[Exercise data]

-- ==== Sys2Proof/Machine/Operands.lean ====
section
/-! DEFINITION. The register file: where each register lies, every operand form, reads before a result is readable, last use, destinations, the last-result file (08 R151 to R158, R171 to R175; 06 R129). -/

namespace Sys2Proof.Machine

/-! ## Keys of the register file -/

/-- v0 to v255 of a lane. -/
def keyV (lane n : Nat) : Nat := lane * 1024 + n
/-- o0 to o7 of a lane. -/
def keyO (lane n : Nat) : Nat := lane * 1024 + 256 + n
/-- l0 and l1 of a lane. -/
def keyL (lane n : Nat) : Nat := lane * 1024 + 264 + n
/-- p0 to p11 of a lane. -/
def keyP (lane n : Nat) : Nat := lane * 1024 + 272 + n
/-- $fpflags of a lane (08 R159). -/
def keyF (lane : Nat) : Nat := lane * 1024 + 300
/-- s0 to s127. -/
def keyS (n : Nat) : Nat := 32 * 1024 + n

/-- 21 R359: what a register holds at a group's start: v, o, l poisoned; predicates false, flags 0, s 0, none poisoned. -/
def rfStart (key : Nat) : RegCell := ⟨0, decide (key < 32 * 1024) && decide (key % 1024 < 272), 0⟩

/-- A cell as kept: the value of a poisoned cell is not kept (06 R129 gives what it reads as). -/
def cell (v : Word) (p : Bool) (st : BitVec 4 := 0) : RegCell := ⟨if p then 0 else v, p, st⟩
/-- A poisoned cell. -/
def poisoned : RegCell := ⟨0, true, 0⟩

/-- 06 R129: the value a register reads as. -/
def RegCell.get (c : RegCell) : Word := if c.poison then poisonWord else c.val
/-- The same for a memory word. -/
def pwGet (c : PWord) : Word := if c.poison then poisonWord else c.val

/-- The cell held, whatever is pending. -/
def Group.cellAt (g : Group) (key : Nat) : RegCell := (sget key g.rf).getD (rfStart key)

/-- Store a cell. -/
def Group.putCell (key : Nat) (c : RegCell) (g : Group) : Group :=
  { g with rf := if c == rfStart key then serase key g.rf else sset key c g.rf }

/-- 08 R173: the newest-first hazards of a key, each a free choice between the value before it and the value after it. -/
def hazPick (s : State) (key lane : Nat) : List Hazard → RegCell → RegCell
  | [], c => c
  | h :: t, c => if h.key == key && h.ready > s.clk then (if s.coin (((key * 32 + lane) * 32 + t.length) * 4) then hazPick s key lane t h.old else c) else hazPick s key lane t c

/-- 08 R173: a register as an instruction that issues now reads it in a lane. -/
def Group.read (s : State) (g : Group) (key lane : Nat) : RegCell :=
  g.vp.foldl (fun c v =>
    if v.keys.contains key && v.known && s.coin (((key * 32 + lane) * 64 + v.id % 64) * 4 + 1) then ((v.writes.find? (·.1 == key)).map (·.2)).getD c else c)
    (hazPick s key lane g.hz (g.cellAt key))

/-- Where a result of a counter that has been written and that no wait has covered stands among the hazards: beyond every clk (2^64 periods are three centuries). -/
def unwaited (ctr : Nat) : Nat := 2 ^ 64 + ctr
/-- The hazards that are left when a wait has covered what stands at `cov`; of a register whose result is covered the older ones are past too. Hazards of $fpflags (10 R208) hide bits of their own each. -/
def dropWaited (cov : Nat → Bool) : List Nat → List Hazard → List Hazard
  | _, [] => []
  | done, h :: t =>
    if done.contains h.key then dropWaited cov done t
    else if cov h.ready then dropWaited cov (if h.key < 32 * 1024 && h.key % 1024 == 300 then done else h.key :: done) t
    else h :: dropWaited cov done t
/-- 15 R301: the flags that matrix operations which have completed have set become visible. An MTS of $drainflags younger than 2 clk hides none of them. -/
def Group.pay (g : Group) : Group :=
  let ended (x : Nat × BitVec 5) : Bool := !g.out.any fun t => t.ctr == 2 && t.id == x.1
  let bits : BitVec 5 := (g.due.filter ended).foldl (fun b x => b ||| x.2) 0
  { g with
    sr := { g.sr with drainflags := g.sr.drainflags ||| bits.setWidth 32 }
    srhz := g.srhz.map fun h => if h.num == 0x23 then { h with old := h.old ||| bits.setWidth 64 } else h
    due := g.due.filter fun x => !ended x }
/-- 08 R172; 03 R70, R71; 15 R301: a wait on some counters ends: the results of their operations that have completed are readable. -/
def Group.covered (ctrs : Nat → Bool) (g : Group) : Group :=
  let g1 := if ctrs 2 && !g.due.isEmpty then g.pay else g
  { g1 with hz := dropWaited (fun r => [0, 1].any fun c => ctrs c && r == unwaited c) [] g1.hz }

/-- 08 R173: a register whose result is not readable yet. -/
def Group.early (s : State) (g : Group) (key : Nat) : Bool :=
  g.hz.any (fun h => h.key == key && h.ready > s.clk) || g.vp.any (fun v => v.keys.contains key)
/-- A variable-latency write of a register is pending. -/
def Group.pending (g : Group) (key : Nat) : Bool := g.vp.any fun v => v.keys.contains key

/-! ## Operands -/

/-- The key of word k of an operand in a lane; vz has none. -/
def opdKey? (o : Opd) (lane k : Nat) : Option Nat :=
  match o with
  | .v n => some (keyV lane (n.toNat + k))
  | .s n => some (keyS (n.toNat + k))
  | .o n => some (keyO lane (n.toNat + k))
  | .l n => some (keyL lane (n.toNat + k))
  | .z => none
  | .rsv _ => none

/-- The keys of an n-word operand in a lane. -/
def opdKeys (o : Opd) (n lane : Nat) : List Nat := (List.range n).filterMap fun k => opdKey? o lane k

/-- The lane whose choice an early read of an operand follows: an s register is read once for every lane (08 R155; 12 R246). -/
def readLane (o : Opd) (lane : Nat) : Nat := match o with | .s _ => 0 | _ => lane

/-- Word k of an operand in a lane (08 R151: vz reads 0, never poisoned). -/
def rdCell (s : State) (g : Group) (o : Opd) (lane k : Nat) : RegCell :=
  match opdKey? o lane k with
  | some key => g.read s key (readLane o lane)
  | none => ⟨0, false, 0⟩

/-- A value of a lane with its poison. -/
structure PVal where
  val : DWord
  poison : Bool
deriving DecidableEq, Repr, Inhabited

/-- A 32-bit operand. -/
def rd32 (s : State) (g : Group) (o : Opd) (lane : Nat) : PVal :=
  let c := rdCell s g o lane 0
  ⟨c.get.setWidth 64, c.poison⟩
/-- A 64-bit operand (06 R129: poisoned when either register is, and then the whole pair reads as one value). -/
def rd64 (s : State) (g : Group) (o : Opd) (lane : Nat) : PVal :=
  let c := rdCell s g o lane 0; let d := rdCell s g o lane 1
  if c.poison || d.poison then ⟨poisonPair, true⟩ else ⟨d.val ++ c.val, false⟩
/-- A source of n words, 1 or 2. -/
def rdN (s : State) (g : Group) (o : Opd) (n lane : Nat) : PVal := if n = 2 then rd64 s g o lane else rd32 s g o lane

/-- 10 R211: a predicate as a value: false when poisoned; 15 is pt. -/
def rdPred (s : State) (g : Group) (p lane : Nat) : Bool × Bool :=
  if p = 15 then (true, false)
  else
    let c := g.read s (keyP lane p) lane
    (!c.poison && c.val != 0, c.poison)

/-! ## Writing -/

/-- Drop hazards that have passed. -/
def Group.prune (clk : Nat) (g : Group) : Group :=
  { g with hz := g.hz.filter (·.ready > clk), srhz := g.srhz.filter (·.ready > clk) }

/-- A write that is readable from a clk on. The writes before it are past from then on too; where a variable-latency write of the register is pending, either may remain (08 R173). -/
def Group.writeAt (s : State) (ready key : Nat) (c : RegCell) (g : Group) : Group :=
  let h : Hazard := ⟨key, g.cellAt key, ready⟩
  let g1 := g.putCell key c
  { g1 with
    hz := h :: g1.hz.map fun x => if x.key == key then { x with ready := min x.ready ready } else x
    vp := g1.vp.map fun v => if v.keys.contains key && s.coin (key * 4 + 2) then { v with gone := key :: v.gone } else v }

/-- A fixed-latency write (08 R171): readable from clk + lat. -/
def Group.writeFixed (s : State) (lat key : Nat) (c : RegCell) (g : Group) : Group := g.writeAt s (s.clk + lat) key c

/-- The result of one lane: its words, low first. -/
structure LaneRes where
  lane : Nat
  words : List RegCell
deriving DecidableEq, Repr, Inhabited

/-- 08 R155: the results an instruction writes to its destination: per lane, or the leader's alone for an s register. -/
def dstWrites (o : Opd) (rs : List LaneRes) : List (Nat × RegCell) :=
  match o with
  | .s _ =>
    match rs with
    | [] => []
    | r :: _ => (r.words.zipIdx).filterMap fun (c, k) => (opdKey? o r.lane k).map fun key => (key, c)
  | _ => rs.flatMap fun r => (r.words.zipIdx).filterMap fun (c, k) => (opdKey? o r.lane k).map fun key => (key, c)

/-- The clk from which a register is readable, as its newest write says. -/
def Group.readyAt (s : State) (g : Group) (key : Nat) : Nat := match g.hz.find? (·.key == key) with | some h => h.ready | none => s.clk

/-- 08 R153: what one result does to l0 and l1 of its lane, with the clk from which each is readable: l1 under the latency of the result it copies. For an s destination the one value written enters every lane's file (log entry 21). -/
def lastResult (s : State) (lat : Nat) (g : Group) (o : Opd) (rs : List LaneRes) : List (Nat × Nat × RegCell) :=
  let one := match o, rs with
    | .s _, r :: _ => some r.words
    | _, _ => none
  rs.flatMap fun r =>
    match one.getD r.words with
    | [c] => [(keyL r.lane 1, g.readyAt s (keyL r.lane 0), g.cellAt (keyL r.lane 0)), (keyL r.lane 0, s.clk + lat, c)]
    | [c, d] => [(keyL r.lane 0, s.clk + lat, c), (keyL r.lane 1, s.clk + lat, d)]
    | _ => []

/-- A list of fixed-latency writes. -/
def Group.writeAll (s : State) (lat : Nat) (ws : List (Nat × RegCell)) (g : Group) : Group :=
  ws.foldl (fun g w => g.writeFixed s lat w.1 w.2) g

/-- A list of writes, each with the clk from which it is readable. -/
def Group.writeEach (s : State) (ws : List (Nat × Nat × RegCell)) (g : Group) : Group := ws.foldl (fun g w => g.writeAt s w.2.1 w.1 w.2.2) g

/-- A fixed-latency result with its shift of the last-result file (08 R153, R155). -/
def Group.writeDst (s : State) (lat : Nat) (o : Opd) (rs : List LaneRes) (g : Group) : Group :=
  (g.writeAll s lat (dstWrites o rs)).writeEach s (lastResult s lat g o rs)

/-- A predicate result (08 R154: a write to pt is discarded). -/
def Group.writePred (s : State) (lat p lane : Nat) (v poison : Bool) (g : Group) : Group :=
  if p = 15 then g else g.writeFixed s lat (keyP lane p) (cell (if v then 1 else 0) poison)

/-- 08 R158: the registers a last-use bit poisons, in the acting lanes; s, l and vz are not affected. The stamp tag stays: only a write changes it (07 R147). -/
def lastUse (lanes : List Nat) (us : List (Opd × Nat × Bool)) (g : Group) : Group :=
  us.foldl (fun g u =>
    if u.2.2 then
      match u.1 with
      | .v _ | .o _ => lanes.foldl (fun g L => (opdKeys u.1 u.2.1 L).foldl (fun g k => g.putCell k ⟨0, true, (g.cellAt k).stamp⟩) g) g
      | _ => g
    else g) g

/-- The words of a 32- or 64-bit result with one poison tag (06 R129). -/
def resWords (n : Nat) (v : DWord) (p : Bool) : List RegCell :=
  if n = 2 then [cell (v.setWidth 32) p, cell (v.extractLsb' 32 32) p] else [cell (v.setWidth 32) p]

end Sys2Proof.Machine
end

* * *

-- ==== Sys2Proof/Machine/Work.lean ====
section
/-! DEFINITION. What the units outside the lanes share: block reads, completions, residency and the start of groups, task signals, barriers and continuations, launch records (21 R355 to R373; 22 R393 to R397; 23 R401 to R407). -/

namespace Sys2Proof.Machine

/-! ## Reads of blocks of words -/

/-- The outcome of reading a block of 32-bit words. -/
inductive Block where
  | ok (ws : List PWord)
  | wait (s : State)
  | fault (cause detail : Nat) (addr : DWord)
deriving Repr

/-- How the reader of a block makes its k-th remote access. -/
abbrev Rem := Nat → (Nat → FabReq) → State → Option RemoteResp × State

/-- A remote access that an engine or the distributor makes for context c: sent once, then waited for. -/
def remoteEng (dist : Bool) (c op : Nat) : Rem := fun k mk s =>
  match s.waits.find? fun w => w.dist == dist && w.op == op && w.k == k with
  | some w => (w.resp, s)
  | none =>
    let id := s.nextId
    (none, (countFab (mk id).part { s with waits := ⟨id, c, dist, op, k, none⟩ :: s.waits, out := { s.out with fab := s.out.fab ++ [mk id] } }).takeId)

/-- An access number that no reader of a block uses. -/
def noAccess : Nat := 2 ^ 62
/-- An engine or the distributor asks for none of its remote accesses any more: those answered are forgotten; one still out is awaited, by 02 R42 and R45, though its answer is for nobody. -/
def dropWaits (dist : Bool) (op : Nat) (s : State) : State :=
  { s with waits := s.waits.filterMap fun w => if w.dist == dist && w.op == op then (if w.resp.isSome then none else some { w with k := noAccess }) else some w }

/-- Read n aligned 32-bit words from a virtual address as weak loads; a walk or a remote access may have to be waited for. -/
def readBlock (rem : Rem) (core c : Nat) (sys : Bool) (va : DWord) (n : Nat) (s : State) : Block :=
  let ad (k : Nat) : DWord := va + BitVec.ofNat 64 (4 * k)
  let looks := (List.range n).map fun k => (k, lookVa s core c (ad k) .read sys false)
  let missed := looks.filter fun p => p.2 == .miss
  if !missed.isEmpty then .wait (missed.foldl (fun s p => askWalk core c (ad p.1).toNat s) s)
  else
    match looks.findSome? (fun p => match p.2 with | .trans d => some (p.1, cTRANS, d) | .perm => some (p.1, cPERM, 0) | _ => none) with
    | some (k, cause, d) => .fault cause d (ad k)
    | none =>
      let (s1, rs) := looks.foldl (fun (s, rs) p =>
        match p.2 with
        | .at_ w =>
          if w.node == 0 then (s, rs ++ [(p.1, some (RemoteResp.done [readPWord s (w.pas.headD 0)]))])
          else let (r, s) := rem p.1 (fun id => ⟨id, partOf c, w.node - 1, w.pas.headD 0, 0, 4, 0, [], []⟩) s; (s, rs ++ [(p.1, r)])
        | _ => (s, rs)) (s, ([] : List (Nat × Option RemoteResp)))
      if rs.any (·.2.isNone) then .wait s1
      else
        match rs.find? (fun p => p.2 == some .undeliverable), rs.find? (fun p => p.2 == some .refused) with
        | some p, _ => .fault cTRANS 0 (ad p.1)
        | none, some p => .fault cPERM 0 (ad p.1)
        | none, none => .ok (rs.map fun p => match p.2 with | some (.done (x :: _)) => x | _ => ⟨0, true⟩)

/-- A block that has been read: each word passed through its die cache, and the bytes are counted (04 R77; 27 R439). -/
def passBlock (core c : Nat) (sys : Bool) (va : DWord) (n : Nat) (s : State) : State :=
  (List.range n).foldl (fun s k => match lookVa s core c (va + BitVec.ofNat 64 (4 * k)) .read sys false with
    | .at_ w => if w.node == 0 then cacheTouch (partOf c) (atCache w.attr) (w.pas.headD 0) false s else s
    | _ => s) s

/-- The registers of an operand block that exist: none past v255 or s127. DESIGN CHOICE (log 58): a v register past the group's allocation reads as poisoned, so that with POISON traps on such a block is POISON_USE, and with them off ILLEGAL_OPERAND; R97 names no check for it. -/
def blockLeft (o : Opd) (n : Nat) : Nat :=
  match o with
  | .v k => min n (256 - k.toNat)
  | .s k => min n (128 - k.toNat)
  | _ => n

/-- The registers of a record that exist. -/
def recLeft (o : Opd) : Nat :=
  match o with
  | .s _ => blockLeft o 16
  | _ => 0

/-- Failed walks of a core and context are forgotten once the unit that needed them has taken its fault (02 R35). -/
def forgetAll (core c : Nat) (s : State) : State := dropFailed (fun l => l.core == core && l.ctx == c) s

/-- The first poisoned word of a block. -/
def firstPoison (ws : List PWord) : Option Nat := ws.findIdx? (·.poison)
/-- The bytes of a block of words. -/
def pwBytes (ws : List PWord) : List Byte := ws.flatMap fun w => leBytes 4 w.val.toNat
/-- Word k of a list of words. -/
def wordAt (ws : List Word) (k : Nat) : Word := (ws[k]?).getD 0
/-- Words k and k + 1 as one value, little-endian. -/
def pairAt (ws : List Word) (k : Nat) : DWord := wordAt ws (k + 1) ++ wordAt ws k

[Description of the task] Retype only this portion of the data above: the line containing "g.sr with drainflags", the line containing "readable yet. -/", and all lines between them, exactly.

[Answer]
    sr := { g.sr with drainflags := g.sr.drainflags ||| bits.setWidth 32 }
    srhz := g.srhz.map fun h => if h.num == 0x23 then { h with old := h.old ||| bits.setWidth 64 } else h
    due := g.due.filter fun x => !ended x }
/-- 08 R172; 03 R70, R71; 15 R301: a wait on some counters ends: the results of their operations that have completed are readable. -/
def Group.covered (ctrs : Nat → Bool) (g : Group) : Group :=
  let g1 := if ctrs 2 && !g.due.isEmpty then g.pay else g
  { g1 with hz := dropWaited (fun r => [0, 1].any fun c => ctrs c && r == unwaited c) [] g1.hz }

/-- 08 R173: a register whose result is not readable yet. -/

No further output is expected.